## What needs to be done
Transcribe the records below exactly as written, from the opening line through the line that contains "where R152 accepts".

## Supplied data
/-- ARM checks the shadows it puts into force; records close by time or STOP and are stored with two headers. Rests on
R8, R89, R152, R155, R156, R157, R158, R161, R300, 07_triggers. ARM in an IDLE unit puts the shadows into force and,
where R152 accepts them, enters ARMED at the next MCLK cycle with an empty ring for each channel of the set, or waits
in REARM with FULL for a free segment; else, or before READY, it sets CFG_REJ; elsewhere it does nothing. DISARM takes
an ARMED or REARM unit to IDLE; in POST it closes the open records with STOP, and the unit is IDLE once no earlier
entry is on its way to them. RECORD_POST_TIME closes every open record of the event at TRIGT + POST_T, and the unit
enters REARM once no earlier entry is on its way; without a limit or an event it does nothing. REARM_DONE stores each
record, header first and twice, once; in single mode it then enters IDLE, in continuous mode it puts the shadows into
force and enters ARMED at the re-arm instant, or IDLE with CFG_REJ; in both it waits with FULL where a channel has no
free segment. -/
def Obligations.UnitsArmCloseAndRearm : Prop :=
  -- ARM
  (∀ (s : State) (u : Unit16), s.Serves → s.tuState u = tuIdle →
    ∃ t, exec (.arm u) s = .next t ∧ t.clk = (s.reach s.mclkNext).clk ∧
      (s.ready = false → t.fb (tuBase u) F.TRG_TU_STAT_CFG_REJ = true ∧ t.units = s.units) ∧
      (s.ready = true → ((s.reach s.mclkNext).applyTu u).tuRejects u = true →
        t.fb (tuBase u) F.TRG_TU_STAT_CFG_REJ = true ∧ t.tuState u = tuIdle ∧ t.units = s.units) ∧
      (s.ready = true → ((s.reach s.mclkNext).applyTu u).tuRejects u = false → t.lacksSeg u = false →
        t.tuState u = tuArmed ∧ (t.tu u).armAt = (s.reach s.mclkNext).now ∧
        (t.tu u).rings.map Ring.ch = ((s.reach s.mclkNext).applyTu u).tuChs u ∧
        (∀ r ∈ (t.tu u).rings, r.items = [] ∧ r.closed = none) ∧ (t.tu u).missed = 0 ∧ (t.tu u).count = 0) ∧
      (s.ready = true → ((s.reach s.mclkNext).applyTu u).tuRejects u = false → t.lacksSeg u = true →
        t.tuState u = tuRearm ∧ t.fb (tuBase u) F.TRG_TU_STAT_FULL = true) ∧
      ((s.tu u).records = [] → (t.tu u).records = []) ∧
      (∀ v : Unit16, v ≠ u → t.tu v = s.tu v) ∧ s.SameMemory t) ∧
  -- ARM
  (∀ (s : State) (u : Unit16), s.Serves → s.tuState u ≠ tuIdle →
    ∃ t, exec (.arm u) s = .next t ∧ t = { s with clk := (s.reach s.mclkNext).clk, paths := t.paths }) ∧
  -- DISARM
  (∀ (s : State) (u : Unit16), s.Serves → s.tuState u = tuArmed →
    ∃ t, exec (.disarm u) s = .next t ∧ t.tuState u = tuIdle ∧ t.fb (tuBase u) F.TRG_TU_STAT_FULL = false ∧
      t.tu u = { s.tu u with ghost := some (s.reach s.mclkNext).now } ∧ (∀ v : Unit16, v ≠ u → t.tu v = s.tu v) ∧
      (∀ a, a ≠ tuBase u + R.TRG_TU_STAT → t.w a = s.w a) ∧
      t = { s with regs := t.regs, units := t.units, clk := (s.reach s.mclkNext).clk, paths := t.paths }) ∧
  -- DISARM
  (∀ (s : State) (u : Unit16), s.Serves → s.tuState u = tuPost →
    ∃ t, exec (.disarm u) s = .next t ∧ t.clk = (s.reach s.mclkNext).clk ∧
      ((∀ r ∈ (s.tu u).rings, r.closed = none ∧ s.pendingBefore r.ch (s.reach s.mclkNext).now = false) →
        t.tuState u = tuIdle ∧ (t.tu u).rings = [] ∧ (t.tu u).event = none) ∧
      (t.tuState u ≠ tuIdle → t.tuState u = tuPost ∧ (t.tu u).ending = true ∧ (t.tu u).rings = (s.tu u).rings.map (fun (r : Ring) =>
        if r.closed.isNone then { r with closed := some (CloseCause.stop, (s.reach s.mclkNext).now) } else r)) ∧
      (∀ v : Unit16, v ≠ u → t.tu v = s.tu v) ∧ t.lake = s.lake ∧ t.flash = s.flash) ∧
  -- DISARM
  (∀ (s : State) (u : Unit16), s.Serves → s.tuState u = tuRearm →
    ∃ t, exec (.disarm u) s = .next t ∧ t.tuState u = tuIdle ∧ t.fb (tuBase u) F.TRG_TU_STAT_FULL = false ∧
      (t.tu u).rings = [] ∧ (t.tu u).event = none ∧ (t.tu u).records = (s.tu u).records ∧ (∀ v : Unit16, v ≠ u → t.tu v = s.tu v) ∧
      (∀ a, a ≠ tuBase u + R.TRG_TU_STAT → t.w a = s.w a) ∧
      t = { s with regs := t.regs, units := t.units, clk := (s.reach s.mclkNext).clk, paths := t.paths }) ∧
  -- DISARM
  (∀ (s : State) (u : Unit16), s.Serves → s.tuState u = tuIdle →
    ∃ t, exec (.disarm u) s = .next t ∧ t = { s with clk := (s.reach s.mclkNext).clk, paths := t.paths }) ∧
  -- RECORD_POST_TIME
  (∀ (s : State) (u : Unit16) (e : TrigEvent) (due : Nat), s.tuState u = tuPost → (s.tu u).event = some e → s.postDue u e.sample = some due →
    ∃ t, exec (.recordPostTime u) s = .next t ∧ t.clk = (s.reach due).clk ∧
      (t.tu u).rings = (s.tu u).rings.map (fun (r : Ring) =>
        if r.closed.isNone then { r with closed := some (CloseCause.postTime, due) } else r) ∧
      ((∀ r ∈ (s.tu u).rings, r.closed = none ∧ s.pendingBefore r.ch due = false) → t.tuState u = tuRearm ∧
        (∀ r ∈ (s.tu u).rings, t.f (chBase r.ch) F.CH_STAT_OVF_RUN = 0)) ∧
      (t.tuState u = tuPost → t.regs = s.regs) ∧ (t.tuState u = tuPost ∨ t.tuState u = tuRearm) ∧
      (∀ a, a ≠ tuBase u + R.TRG_TU_STAT → (∀ r ∈ (s.tu u).rings, a ≠ chBase r.ch + R.CH_STAT) → t.w a = s.w a) ∧
      (∀ v : Unit16, v ≠ u → t.tu v = s.tu v) ∧ t = { s with regs := t.regs, units := t.units, clk := t.clk, outPulse := t.outPulse }) ∧
  -- RECORD_POST_TIME
  (∀ (s : State) (u : Unit16), (s.tuState u ≠ tuPost ∨ (s.tu u).event.all (fun (e : TrigEvent) => (s.postDue u e.sample).isNone) = true) →
    ∃ t, exec (.recordPostTime u) s = .next t ∧ t = s) ∧
  -- REARM_DONE
  (∀ (s : State) (u : Unit16) (e : TrigEvent) (r : Ring), s.tuState u = tuRearm → (s.tu u).event = some e → (s.tu u).rings = [r] →
    (s.tu u).hdrDone = false → (s.tuA u F.TRG_TU_CFG_MODE = 0 ∨ s.tuA u F.TRG_TU_CFG_MODE = 3) → s.tuA u F.TRG_TU_CFG_PUSH = 0 →
    s.tuA u F.TRG_TU_CFG_OVERWRITE = 0 →
    ∃ t, exec (.rearmDone u) s = .next t ∧ t.clk = (s.reach ((s.tu u).closeAt + 20480)).clk ∧
      (t.tu u).records = (s.tu u).records ++ [s.mkRecord u 0 1 e r] ∧
      (t.lacksSeg u = false → t.tuState u = tuIdle ∧ (t.tu u).rings = [] ∧ (t.tu u).event = none) ∧
      (t.lacksSeg u = true → t.tuState u = tuRearm ∧ t.fb (tuBase u) F.TRG_TU_STAT_FULL = true ∧ (t.tu u).hdrDone = true) ∧
      (∀ k, k < 16 → t.vatVal (s.segBase u 0 1 r.seg + k) = t.vatVal (s.segBase u 0 1 r.seg + 16 + k)) ∧
      (∀ k, k < 8 → t.vatVal (s.segBase u 0 1 r.seg + 2 * k) =
          ((s.mkRecord u 0 1 e r).header.getD k 0#64).extractLsb' 32 32 ∧
        t.vatVal (s.segBase u 0 1 r.seg + 2 * k + 1) = ((s.mkRecord u 0 1 e r).header.getD k 0#64).extractLsb' 0 32) ∧
      (∀ a, (a < s.segBase u 0 1 r.seg ∨ s.segBase u 0 1 r.seg + 32 ≤ a) → t.vatVal a = s.vatVal a) ∧
      (∀ v : Unit16, v ≠ u → t.tu v = s.tu v) ∧ t.lake = s.lake ∧ t.chans = s.chans) ∧
  -- REARM_DONE
  (∀ (s : State) (u : Unit16), s.tuState u = tuRearm → (s.tu u).event.isSome = true → (s.tu u).hdrDone = true →
    (s.tuA u F.TRG_TU_CFG_MODE = 0 ∨ s.tuA u F.TRG_TU_CFG_MODE = 3 ∨
      (s.tuA u F.TRG_TU_CFG_MODE = 2 ∧ s.tuA u F.TRG_TU_CFG_NREC ≤ (s.tu u).count)) →
    ∃ t, exec (.rearmDone u) s = .next t ∧ t.clk = (s.reach ((s.tu u).closeAt + 20480)).clk ∧
      (t.lacksSeg u = false → t.tuState u = tuIdle ∧ (t.tu u).rings = [] ∧ (t.tu u).event = none) ∧
      (t.lacksSeg u = true → t.tuState u = tuRearm ∧ t.fb (tuBase u) F.TRG_TU_STAT_FULL = true) ∧
      (s.tuA u F.TRG_TU_CFG_OVERWRITE = 0 → (t.tu u).records = (s.tu u).records) ∧ t.chans = s.chans ∧ s.SameMemory t) ∧
  -- REARM_DONE
  (∀ (s : State) (u : Unit16), s.tuState u = tuRearm → ((s.tu u).event = none ∨ (s.tu u).hdrDone = true) →
    ((s.tu u).event = none ∨ s.tuA u F.TRG_TU_CFG_MODE = 1 ∨ (s.tuA u F.TRG_TU_CFG_MODE = 2 ∧ (s.tu u).count < s.tuA u F.TRG_TU_CFG_NREC)) →
    ∃ t, exec (.rearmDone u) s = .next t ∧ t.clk = (s.reach ((s.tu u).closeAt + 20480)).clk ∧
      (((s.reach ((s.tu u).closeAt + 20480)).applyTu u).tuRejects u = true →
        t.tuState u = tuIdle ∧ t.fb (tuBase u) F.TRG_TU_STAT_CFG_REJ = true) ∧
      (((s.reach ((s.tu u).closeAt + 20480)).applyTu u).tuRejects u = false → t.lacksSeg u = true →
        t.tuState u = tuRearm ∧ t.fb (tuBase u) F.TRG_TU_STAT_FULL = true) ∧
      (((s.reach ((s.tu u).closeAt + 20480)).applyTu u).tuRejects u = false → t.lacksSeg u = false →
        t.tuState u = tuArmed ∧ (t.tu u).event = none ∧
        (t.tu u).armAt = (if s.now < (s.tu u).closeAt + 20480 + 256 then (s.tu u).closeAt + 20480 else s.now) ∧
        (∀ r ∈ (t.tu u).rings, r.items = [] ∧ r.closed = none)) ∧ s.SameMemory t) ∧
  -- REARM_DONE
  (∀ (s : State) (u : Unit16), s.tuState u ≠ tuRearm → ∃ t, exec (.rearmDone u) s = .next t ∧ t = s)
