theorem State.odNativeWrite_keeps {s0 : State} {index : ℕ} {t : Tgt} {data : List Byte} {s : State} (hk : Keeps s0 s) :
    Keeps s0 (State.odNativeWrite index t data s).2 := by
  unfold State.odNativeWrite
  dsimp only
  split
  · split
    · exact hk
    · exact State.storeConfig_keeps hk
  · exact State.loadCal_keeps hk
  · split
    · exact State.odPut_keeps hk
    · exact hk
  · split
    · rename_i h; exact State.abortCall_keeps hk _ h
    · exact hk
  · exact State.writeImage_keeps hk
  · exact State.liveUpdate_keeps hk
  · have h := State.queueCall_keeps (id := index - 0x7100) (params := data) (auto := false) hk
    split
    · rename_i e; rw [e] at h; exact h
    · rename_i e; rw [e] at h; exact h

theorem State.odApply_keeps {s0 : State} {index : ℕ} {e : OdEntry} {t : Tgt} {data : List Byte} {s : State} (hk : Keeps s0 s) :
    Keeps s0 (State.odApply index e t data s).2 := by
  unfold State.odApply
  dsimp only
  split
  · exact State.odNativeWrite_keeps hk
  · exact State.odPutChecked_keeps hk
  · split
    · exact State.odGroup_keeps hk
    · exact State.odMember_keeps hk
  · split
    · exact State.odGroup_keeps hk
    · exact State.odMember_keeps hk
  · split
    · exact State.odGroup_keeps hk
    · exact State.odMember_keeps hk
  · exact hk

theorem State.odGuard_keeps {s0 : State} {src : OdSrc} {index : ℕ} {s : State} (hk : Keeps s0 s) : Keeps s0 (State.odGuard src index s).2 := by
  unfold State.odGuard
  repeat' first
    | (with_reducible assumption)
    | (with_reducible apply State.raise_keeps)
    | (with_reducible apply State.guard_keeps)
    | split

theorem State.odWriteNow_keeps {s0 : State} {src : OdSrc} {index sub : ℕ} {data : List Byte} {s : State} (hk : Keeps s0 s) :
    Keeps s0 (State.odWriteNow src index sub data s).2 := by
  unfold State.odWriteNow
  split
  · exact hk
  · split
    · have h := State.odGuard_keeps (src := src) (index := index) hk
      split
      · rename_i e; rw [e] at h; exact State.odApply_keeps h
      · rename_i e; rw [e] at h; exact h
    · exact State.odApply_keeps hk

theorem State.closeSession_keeps {s0 : State} {src : OdSrc} {index : BitVec 16} {sub : Byte} {s : State} (hk : Keeps s0 s) : Keeps s0 (State.closeSession src index sub s) := by
  unfold State.closeSession
  repeat' first
    | (with_reducible assumption)
    | (with_reducible apply State.modOd_keeps)

theorem State.putSession_keeps {s0 : State} {x : Session} {s : State} (hk : Keeps s0 s) : Keeps s0 (State.putSession x s) := by
  unfold State.putSession
  repeat' first
    | (with_reducible assumption)
    | (with_reducible apply State.modOd_keeps)
    | (with_reducible apply State.closeSession_keeps)

theorem State.liveSegment_keeps {s0 : State} {index : ℕ} {e : OdEntry} {t : Tgt} {off : ℕ} {s : State} (hk : Keeps s0 s) : Keeps s0 (State.liveSegment index e t off s).2 := by
  unfold State.liveSegment
  repeat' first
    | (with_reducible assumption)
    | (with_reducible apply State.histBytes_keeps)
    | (with_reducible apply State.odValue_keeps)
    | split

theorem State.segRead_keeps {s0 : State} {src : OdSrc} {index : BitVec 16} {sub : Byte} {data : List Byte} {s : State} (hk : Keeps s0 s) : Keeps s0 (State.segRead src index sub data s).2 := by
  unfold State.segRead
  repeat' first
    | (with_reducible assumption)
    | (intro x; refine keeps_cut (x := x) ?_ (fun hx => ?_))
    | (lift_lets; intro x)
    | (with_reducible apply keeps_ite)
    | (with_reducible apply State.closeSession_keeps)
    | (with_reducible apply State.putSession_keeps)
    | (with_reducible apply State.odValue_keeps)
    | (with_reducible apply State.liveSegment_keeps)
    | split

theorem State.segWrite_keeps {s0 : State} {src : OdSrc} {index : BitVec 16} {sub : Byte} {data : List Byte} {s : State} (hk : Keeps s0 s) : Keeps s0 (State.segWrite src index sub data s).2 := by
  unfold State.segWrite
  repeat' first
    | (with_reducible assumption)
    | (intro x)
    | (lift_lets; intro x)
    | (with_reducible apply keeps_ite)
    | (with_reducible apply State.closeSession_keeps)
    | (with_reducible apply State.putSession_keeps)
    | (with_reducible apply State.odWriteNow_keeps)
    | split

theorem State.txnBegin_keeps {s0 : State} {src : OdSrc} {xid : BitVec 16} {s : State} (hk : Keeps s0 s) : Keeps s0 (State.txnBegin src xid s).2 := by
  unfold State.txnBegin
  repeat' first
    | (with_reducible assumption)
    | (with_reducible apply keeps_iteP)
    | (with_reducible apply State.modOd_keeps)

theorem State.dropTxn_keeps {s0 : State} {src : OdSrc} {s : State} (hk : Keeps s0 s) : Keeps s0 (State.dropTxn src s) := by
  unfold State.dropTxn
  repeat' first
    | (with_reducible assumption)
    | (with_reducible apply State.modOd_keeps)

theorem State.applyStream_keeps {s0 : State} {ws : List StagedWrite} {s : State} (hk : Keeps s0 s) :
    ∀ t, State.applyStream ws s = some t → Keeps s0 t := by
  have hf : ∀ (c : Clock) (l : List StagedWrite) (r : Option (State × ℕ)), (∀ x, r = some x → Keeps s0 x.1) → ∀ x,
      l.foldl (fun (r : Option (State × ℕ)) w =>
        match r, odFind w.index.toNat w.sub.toNat with
        | some (s, t), .ok (e, tg) =>
          let x := ({ s with clk := c } : State).odApply w.index.toNat e tg w.data
          if x.1.1 = odBusy then none else some (x.2, max t x.2.now)
        | _, _ => r) r = some x → Keeps s0 x.1 := by
    intro c l
    induction l with
    | nil => exact fun r h x hx => h x hx
    | cons w t ih =>
      intro r h x hx
      rw [List.foldl_cons] at hx
      refine ih _ (fun y hy => ?_) x hx
      split at hy
      · dsimp only at hy
        split at hy
        · cases hy
        · cases hy
          exact State.odApply_keeps (keeps_mk (h _ rfl) ..)
      · exact h y hy
  intro t ht
  unfold State.applyStream at ht
  dsimp only at ht
  rw [Option.map_eq_some_iff] at ht
  obtain ⟨x, hx, rfl⟩ := ht
  exact keeps_mk (hf s.clk ws _ (fun y hy => by cases hy; exact hk) x hx) ..

theorem State.commitMay_keeps {s0 : State} {src : OdSrc} {ws : List StagedWrite} {s : State} (hk : Keeps s0 s) :
    Keeps s0 (State.commitMay src ws s).2 := by
  unfold State.commitMay
  dsimp only
  split
  · split
    · exact hk
    · exact State.raise_keeps hk
  · split
    · exact hk
    · exact State.guard_keeps hk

## Task solution
/-- ARM checks the shadows it puts into force; records close by time or STOP and are stored with two headers. Rests on
R8, R89, R152, R155, R156, R157, R158, R161, R300, 07_triggers. ARM in an IDLE unit puts the shadows into force and,
where R152 accepts them, enters ARMED at the next MCLK cycle with an empty ring for each channel of the set, or waits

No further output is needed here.